In fact those tactics have been employed by some of world's premiere APT groups like Red October and CloudAtlas. The infamous Russian group Sofacy aka PawnStorm aka APT 28 pulled of one of it's more famous campaigns on french news channel TV5Monde. The group took the channel's broadcast down for three hours, all while claiming to be called CyberCaliphate, a group doing the work of the Islamic State. 

This is nothing new. “We've observed attackers practicing deception techniques for years” Nick Carr, Consultant on Mandiant's incident response team told SC. Attackers will try and cloak their with domains and false phishing email content, among others

APT groups are well aware that investigators use clues from the code to find out where attacks come from.  To that end, APT groups manipulate the vectors which investigators look at to throw off the scent: Language strings are changed to foreign script, timestamps are altered to look like they come from a foreign time zone.

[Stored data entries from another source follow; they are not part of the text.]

-- ==== Sys2Proof/Proofs/RecordRules.lean ====
section
/-! What a pass over the peer table does to one record, and the record's handover (R82 to R84). -/

namespace Sys2Proof.Machine

/-! ## One record in a pass over the table -/

/-- One step of a pass over the table: the own record is left. -/
def Station.guarded (f : Station → StationNo → Station) (s : Station) (k : StationNo) : Station :=
  if k = s.number then s else f s k

/-- A pass over the table does one record's work once, between the works on others. -/
theorem Station.forPeers_split {f : Station → StationNo → Station} (number : ∀ s k, (f s k).number = s.number) (s : Station)
    {k : StationNo} (other : k ≠ s.number) :
    ∃ before after : List StationNo, k ∉ before ∧ k ∉ after
      ∧ s.forPeers f = after.foldl (Station.guarded f) (f (before.foldl (Station.guarded f) s) k) := by
  have listed : k ∈ allStations := List.mem_finRange k
  have once : allStations.Nodup := List.nodup_finRange 8
  obtain ⟨before, after, split⟩ := List.append_of_mem listed
  rw [split, List.nodup_append, List.nodup_cons] at once
  obtain ⟨-, ⟨notAfter, -⟩, apart⟩ := once
  refine ⟨before, after, fun member => apart k member k List.mem_cons_self rfl, notAfter, ?_⟩
  have stays : (before.foldl (Station.guarded f) s).number = s.number :=
    Station.foldl_keeps Station.number _ (fun x j => by
      unfold Station.guarded
      split
      · rfl
      · exact number x j) before s
  have step : Station.guarded f (before.foldl (Station.guarded f) s) k = f (before.foldl (Station.guarded f) s) k :=
    if_neg (by rw [stays]; exact other)
  unfold Station.forPeers
  change allStations.foldl (Station.guarded f) s = _
  rw [split, List.foldl_append, List.foldl_cons, step]

/-- What each work of a pass keeps, its part over some of the records keeps. -/
theorem Station.guarded_keeps {P : Station → Prop} {f : Station → StationNo → Station} {l : List StationNo}
    (each : ∀ s, ∀ k ∈ l, P s → P (f s k)) {s : Station} (h : P s) : P (l.foldl (Station.guarded f) s) := by
  induction l generalizing s with
  | nil => exact h
  | cons k rest ih =>
    rw [List.foldl_cons]
    refine ih (fun s j member => each s j (List.mem_cons_of_mem k member)) ?_
    unfold Station.guarded
    split
    · exact h
    · exact each s k List.mem_cons_self h

/-! ## A record's handover -/

/-- The record becomes ABSENT at a full count (R82). -/
def PeerRecord.lostAt (r : PeerRecord) : PeerRecord :=
  if (isTaken r.state || r.state = .excluded) && decide (3 ≤ r.absentRounds) then r.toAbsent else r

/-- The record after an exclusion that names it (R83, Table 6-2). -/
def PeerRecord.excludedAt (before : PeerState) (bit : Bool) (r : PeerRecord) : PeerRecord :=
  if before = .excluded then r
  else if (isTaken before && decide (r.state ≠ .absent)) || (before = .absent && bit) then
    PeerRecord.toExcluded { r with exclusions := succSat 15 r.exclusions }
  else { r with exclusions := succSat 15 r.exclusions }

/-- The record after its handover, by its bits and whether it is named. -/
def PeerRecord.handedOver (named bit joining refused : Bool) (r : PeerRecord) : PeerRecord :=
  if named then (countAbsent r bit joining refused).lostAt.excludedAt r.state bit
  else (countAbsent r bit joining refused).lostAt

theorem Station.setPeer_get (s : Station) (k : StationNo) (r : PeerRecord) : (s.setPeer k r).peers.get k = r :=
  Eight.get_set_self _ _ _

theorem Station.setPeer_get_other (s : Station) {j k : StationNo} (apart : j ≠ k) (r : PeerRecord) :
    (s.setPeer k r).peers.get j = s.peers.get j := Eight.get_set_other _ _ _ _ apart

theorem Station.peerLost_get {s : Station} {k : StationNo} (other : k ≠ s.number) :
    (s.peerLost k).peers.get k = (s.peers.get k).lostAt := by
  have due : s.absentDue k =
      ((isTaken (s.peers.get k).state || (s.peers.get k).state = .excluded) && decide (3 ≤ (s.peers.get k).absentRounds)) := by
    unfold Station.absentDue
    dsimp only
    rw [decide_eq_true other, Bool.true_and]
    rfl
  have absent : (s.makeAbsent k).peers.get k = (s.peers.get k).toAbsent := s.setPeer_get k _
  unfold Station.peerLost PeerRecord.lostAt
  rw [due]
  split
  · split <;> exact absent
  · rfl

theorem Station.peerLost_get_other (s : Station) {j k : StationNo} (apart : j ≠ k) :
    (s.peerLost k).peers.get j = s.peers.get j := by
  have absent : (s.makeAbsent k).peers.get j = s.peers.get j := s.setPeer_get_other apart _
  unfold Station.peerLost
  split
  · split <;> exact absent
  · rfl

theorem Station.excludePeer_get (s : Station) (before : PeerState) (bit : Bool) (k : StationNo) :
    (s.excludePeer before bit k).peers.get k = (s.peers.get k).excludedAt before bit := by
  unfold Station.excludePeer PeerRecord.excludedAt Station.excludes
  split
  · rfl
  · dsimp only
    split
    · exact s.setPeer_get k _
    · exact s.setPeer_get k _

theorem Station.excludePeer_get_other (s : Station) (before : PeerState) (bit : Bool) {j k : StationNo} (apart : j ≠ k) :
    (s.excludePeer before bit k).peers.get j = s.peers.get j := by
  unfold Station.excludePeer
  split
  · rfl
  · dsimp only
    split <;> exact s.setPeer_get_other apart _

theorem Station.peerHandover_get {s : Station} {k : StationNo} (other : k ≠ s.number) (named : StationSet) :
    (s.peerHandover named k).peers.get k =
      (s.peers.get k).handedOver (inSet named k) (s.bitTaken k) (inSet s.bus.held.joining k) (s.refused k) := by
  have lost := Station.peerLost_get (s := s.setPeer k
    (countAbsent (s.peers.get k) (s.bitTaken k) (inSet s.bus.held.joining k) (s.refused k))) other
  rw [s.setPeer_get] at lost
  unfold Station.peerHandover PeerRecord.handedOver
  dsimp only
  split
  · rw [Station.excludePeer_get, lost]
  · exact lost

theorem Station.peerHandover_get_other (s : Station) (named : StationSet) {j k : StationNo} (apart : j ≠ k) :
    (s.peerHandover named k).peers.get j = s.peers.get j := by
  unfold Station.peerHandover
  dsimp only
  have lost := Station.peerLost_get_other (s.setPeer k
    (countAbsent (s.peers.get k) (s.bitTaken k) (inSet s.bus.held.joining k) (s.refused k))) apart
  rw [s.setPeer_get_other apart] at lost
  split
  · rw [Station.excludePeer_get_other _ _ _ apart, lost]
  · exact lost

/-- What a pass of handovers over other records leaves of what one record's handover reads. -/
theorem Station.guarded_peerHandover {named : StationSet} {l : List StationNo} {k : StationNo} (apart : k ∉ l) (s : Station) :
    let t := l.foldl (Station.guarded (Station.peerHandover named)) s
    t.peers.get k = s.peers.get k ∧ t.bus = s.bus ∧ t.params = s.params ∧ t.loader = s.loader
      ∧ s.Worked isHandoverCode t := by
  refine Station.guarded_keeps (P := fun t : Station => t.peers.get k = s.peers.get k ∧ t.bus = s.bus ∧ t.params = s.params
    ∧ t.loader = s.loader ∧ s.Worked isHandoverCode t) (fun t j member h => ?_) ⟨rfl, rfl, rfl, rfl, .refl⟩
  obtain ⟨record, bus, params, loader, work⟩ := h
  obtain ⟨-, loader', params', bus', -⟩ := t.peerHandover_frame named j
  refine ⟨?_, bus'.trans bus, params'.trans params, loader'.trans loader, work.trans (t.worked_peerHandover named j)⟩
  rw [Station.peerHandover_get_other _ _ (fun same : k = j => apart (same ▸ member)), record]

Christopher Porter, senior threat intelligence analyst at Fireeye told SC, that there's two levels to deception.

First, attackers will think about what kind of techniques they can “use to sneak around a system and avoid detection long enough to avoid getting kicked out of the system”

Second, is how “you avoid blow-back for your sponsor”. If you are part of a People's Liberation Army proxy, then your backers will not be happy if your operations can get traced back to the Chinese government. So, near the top of an APT's list of priorities is how you create plausible deniability.

That, Porter told SC, is not even quite about making sure the attack never gets traced back, but about making the decision to respond that much more complex: “that's about complicating decision making”.

Porter added, “for example, if an APT group presents itself publicly as a non-state group, there should be signs of activity by that group in the digital underground. When those signs are missing it becomes an additional data-point that the incident may not be as simple as it seems.”